The lines from the top of the records below through the one containing "q.tools.isEmpty &&" are to be transcribed exactly, and nothing else is to be added.
== Provided entries ==
-- ==== Sys2Proof/Machine/Nal.lean ====
section
/-! DEFINITION. What a decode context receives: RTP payloads (R116), NAL units and slices that are lost (R117, R134), parameter sets
(R114, R118, R120), sequences that an engine decodes (R113), and JPEG data (R118, R135). -/

namespace Sys2Proof.Machine

open Sys2Proof

/-! ### Formats (R113) -/

/-- Whether an engine decodes a sequence: profile, tools, sampling and depth (R113). -/
def seqSupported (codec : Nat) (q : SeqParams) : Bool :=
  q.tools.isEmpty &&
  (if codec = 0 then decide (q.chroma = 1) && ((decide (q.profile = .main) && decide (q.depth = 8)) || (decide (q.profile = .main10) && (decide (q.depth = 8) || decide (q.depth = 10))))
   else if codec = 1 then decide (q.chroma = 1) && decide (q.depth = 8) && (decide (q.profile = .constrainedBaseline) || decide (q.profile = .avcMain) || decide (q.profile = .high))
   else decide (q.profile = .jpegBaseline) && decide (q.depth = 8) && decide (q.chroma ≤ 3))

/-! ### Payloads (R116) -/

/-- Whether a context accepts a packet's payload by the flow's type (R116). -/
def payloadOk (type : Nat) : RtpPayload → Bool
  | .none => false
  | .units k don _ => if type = 0 then decide (k ≤ 48) && !don else decide (type = 1) && decide (1 ≤ k) && decide (k ≤ 24)
  | .fragment k don _ _ _ => if type = 0 then decide (k = 49) && !don else decide (type = 1) && decide (k = 28)
  | .jpeg p => decide (type = 2) && (decide (p.type ≤ 1) || decide (p.type = 64) || decide (p.type = 65)) &&
      ((decide (1 ≤ p.q) && decide (p.q ≤ 99)) || (decide (128 ≤ p.q) && decide (p.q ≤ 255)))

/-! ### NAL units (R117) -/

/-- The NAL units gathered so far, the latest first, with none for a lost one; the one that fragments are building; and whether the
context waits for a packet that begins one. -/
structure Gather where
  units : List (Option NalUnit) := []
  build : Option NalUnit := none
  skip : Bool := false

/-- A NAL unit whose end fragment never came is lost. -/
def Gather.close (g : Gather) : Gather := if g.build.isSome then { g with units := none :: g.units, build := none } else g

/-- One packet in sequence order; none is one that is missing or was refused. Packets missing in a row are taken for one NAL unit (log
entry 119). -/
def Gather.step (g : Gather) : Option RtpPayload → Gather
  | some (.units _ _ ns) =>
    let g := g.close
    { units := (ns.map some).reverse ++ g.units, build := none, skip := false }
  | some (.fragment _ _ true last n) =>
    let g := g.close
    if last then { units := some n :: g.units, build := none, skip := false } else { g with build := some n, skip := false }
  | some (.fragment _ _ false last _) =>
    match g.build with
    | some n => if last then { g with units := some n :: g.units, build := none } else g
    | none => if g.skip then g else { g with units := none :: g.units, skip := true }
  | _ => if g.skip then g else { units := none :: g.units, build := none, skip := true }

/-- The NAL units of a coded picture from its packets in sequence order (R117). -/
def gatherUnits (ps : List (Option RtpPayload)) : List (Option NalUnit) := (ps.foldl Gather.step {}).close.units.reverse

/-- Insert a packet by its sequence number. -/
def insertPart (p : Nat × Option RtpPayload) : List (Nat × Option RtpPayload) → List (Nat × Option RtpPayload)
  | [] => [p]
  | q :: t => if p.1 ≤ q.1 then p :: q :: t else q :: insertPart p t

/-- The packets of a frame in sequence order: those received, with what they carry where it is accepted, and those lost. -/
def partsInOrder (type : Nat) (got : List (Nat × RtpPayload)) (lost : List Nat) : List (Option RtpPayload) :=
  let here : List (Nat × Option RtpPayload) := got.map (fun p => (p.1, if payloadOk type p.2 then some p.2 else none))
  let gone : List (Nat × Option RtpPayload) := lost.map (fun q => (q, none))
  ((here ++ gone).foldr insertPart []).map (fun p => p.2)

/-! ### Parameter sets (R114, R118, R120) -/

/-- Whether two parameter sets have one ID. -/
def sameSet : ParamSet → ParamSet → Bool
  | .vps a, .vps b => decide (a = b)
  | .sps a _ _, .sps b _ _ => decide (a = b)
  | .pps a _, .pps b _ => decide (a = b)
  | _, _ => false

/-- A parameter set replaces the one of its ID (R118). -/
def takeParam (ps : List ParamSet) (p : ParamSet) : List ParamSet := p :: ps.filter (fun q => !sameSet q p)

/-- The sequence that a picture parameter set leads to, where it and the sets that it refers to were received (R120). -/
def seqOf (codec : Nat) (ps : List ParamSet) (pps : Nat) : Option SeqParams :=
  ps.findSome? (fun p => match p with
    | .pps i j => if i = pps then
        ps.findSome? (fun q => match q with
          | .sps k v seq => if k = j && (decide (codec ≠ 0) || ps.any (fun r => decide (r = .vps v))) then some seq else none
          | _ => none)
        else none
    | _ => none)

/-- The parameter sets among NAL units, in order. -/
def paramsIn (us : List (Option NalUnit)) : List ParamSet :=
  us.filterMap (fun u => match u with | some (.params p) => some p | _ => none)

/-- The count of the recovery point SEI among NAL units (R120). -/
def recoveryIn (us : List (Option NalUnit)) : Option Nat :=
  us.findSome? (fun u => match u with | some (.sei (some n)) => some n | _ => none)

/-! ### Slices (R134) -/

/-- The slices of a picture as its segments give them, the latest first: the ID of the picture parameter set, whether no segment of it
is known to be lost, and the header where its first segment was received. `lost` counts the lost NAL units that belong to none of them, and `loss` says that one has just
been met. -/
structure SliceScan where
  slices : List (Nat × Bool × Option PicDesc) := []
  lost : Nat := 0
  loss : Bool := false

/-- One NAL unit of a picture. A lost unit before a dependent segment belongs to that segment's slice; any other is taken for a slice
(R134; log entry 119). -/
def SliceScan.step (g : SliceScan) : Option NalUnit → SliceScan
  | none => { g with lost := if g.loss then g.lost + 1 else g.lost, loss := true }
  | some (.slice false pps h) => { slices := (pps, true, some h) :: g.slices, lost := if g.loss then g.lost + 1 else g.lost, loss := false }
  | some (.slice true pps _) =>
    match g.slices with
    | [] => { slices := [(pps, false, none)], lost := g.lost, loss := false }
    | x :: t => { slices := (x.1, x.2.1 && !g.loss, x.2.2) :: t, lost := g.lost, loss := false }
  | some _ => g

/-- The slices of a picture in order, and how many other NAL units were lost. -/
def slicesOf (us : List (Option NalUnit)) : List (Nat × Bool × Option PicDesc) × Nat :=
  let g := us.foldl SliceScan.step {}
  (g.slices.reverse, if g.loss then g.lost + 1 else g.lost)

/-! ### JPEG data (R118, R135) -/

/-- The stretches of MCUs whose data is missing, and the MCU that comes next: each from the MCU that the data before it reached to the
first one of the data after it. `gap` says that a packet is missing; the last stretch is open. -/
def scanBreaks : Nat → Bool → List (Option JpegPart) → List (Nat × Nat) × Nat × Bool
  | next, gap, [] => ([], next, gap)
  | next, _, none :: t => scanBreaks next true t
  | next, gap, some p :: t =>
    let r := scanBreaks (max next p.last) false t
    (if gap || decide (p.first ≠ next) then (next, p.first) :: r.1 else r.1, r.2)

/-- The first part of a JPEG picture that was received. -/
def firstPart (ps : List (Option JpegPart)) : Option JpegPart := ps.findSome? id

/-- Whether the first packet of a JPEG picture was received: its first part begins with MCU 0 and nothing before it is lost. -/
def hasFirst : List (Option JpegPart) → Bool
  | some p :: _ => decide (p.first = 0)
  | _ => false

/-- The JPEG parts among packets, none for a missing one. -/
def jpegParts (ps : List (Option RtpPayload)) : List (Option JpegPart) :=
  ps.map (fun p => match p with | some (.jpeg q) => some q | _ => none)

/-- The MCUs of a stretch, up to the next restart marker at or after `b`; to the end `n` where there is none (R135). -/
def stretch (restart n a b : Nat) : List Nat :=
  let z := if restart = 0 then n else min n ((b + (restart - 1)) / restart * restart)
  (List.range (z - a)).map (fun i => a + i)

/-- MCUs, CTUs or macroblocks of side `n` and height `m` in a picture. -/
def unitsIn (width height n m : Nat) : Nat := (width + (n - 1)) / n * ((height + (m - 1)) / m)

/-- The height of a unit: an MCU of a 4:2:2 JPEG picture is half as high as it is wide. -/
def unitHeight (jpeg422 : Bool) (n : Nat) : Nat := if jpeg422 then n / 2 else n

/-! ### A coded picture as its context reads it -/

/-- What a context makes of a coded picture with the parameter sets and the quantisation tables that it has (R117, R118, R120, R134,
R135). One of which no slice, or no JPEG packet, was received is as if it had never been (log entry 119). -/
def CodedPic.read (codec : Nat) (params : List ParamSet) (tables : List Byte) (p : CodedPic) : Option CodedPic :=
  if codec = 2 then
    (firstPart p.scan).map (fun h =>
      let b := scanBreaks 0 false p.scan
      { p with desc := {}, seq := some h.seq, restart := h.restart
               breaks := if b.2.2 || p.scanOpen then b.1 ++ [(b.2.1, unitsIn h.seq.width h.seq.height h.seq.ctuSize (unitHeight (decide (h.seq.chroma = 2)) h.seq.ctuSize))] else b.1
               blank := !hasFirst p.scan && decide (128 ≤ h.q) && (decide (h.q = 255) || tables.isEmpty) })
  else
    let g := slicesOf p.units
    (g.1.findSome? (fun x => x.2.2)).map (fun h =>
      let seq := g.1.findSome? (fun x => seqOf codec params x.1)
      { p with desc := { h with recovery := recoveryIn p.units, reorder := (seq.map (fun q => q.reorder)).getD 0 }, seq := seq
               slices := g.1.map (fun x => x.2.1 && (seqOf codec params x.1).isSome), sliceLoss := g.2 })

/-- The quantisation tables that a JPEG picture leaves: those of its first packet, unless its Q is 255 (R118). -/
def CodedPic.tablesAfter (old : List Byte) (p : CodedPic) : List Byte :=
  match firstPart p.scan with
  | some h => if h.tables.isEmpty || decide (h.q = 255) then old else h.tables
  | none => old

end Sys2Proof.Machine
end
===
- Task output -
-- ==== Sys2Proof/Machine/Nal.lean ====
section
/-! DEFINITION. What a decode context receives: RTP payloads (R116), NAL units and slices that are lost (R117, R134), parameter sets
(R114, R118, R120), sequences that an engine decodes (R113), and JPEG data (R118, R135). -/

namespace Sys2Proof.Machine

open Sys2Proof

/-! ### Formats (R113) -/

/-- Whether an engine decodes a sequence: profile, tools, sampling and depth (R113). -/
def seqSupported (codec : Nat) (q : SeqParams) : Bool :=
  q.tools.isEmpty &&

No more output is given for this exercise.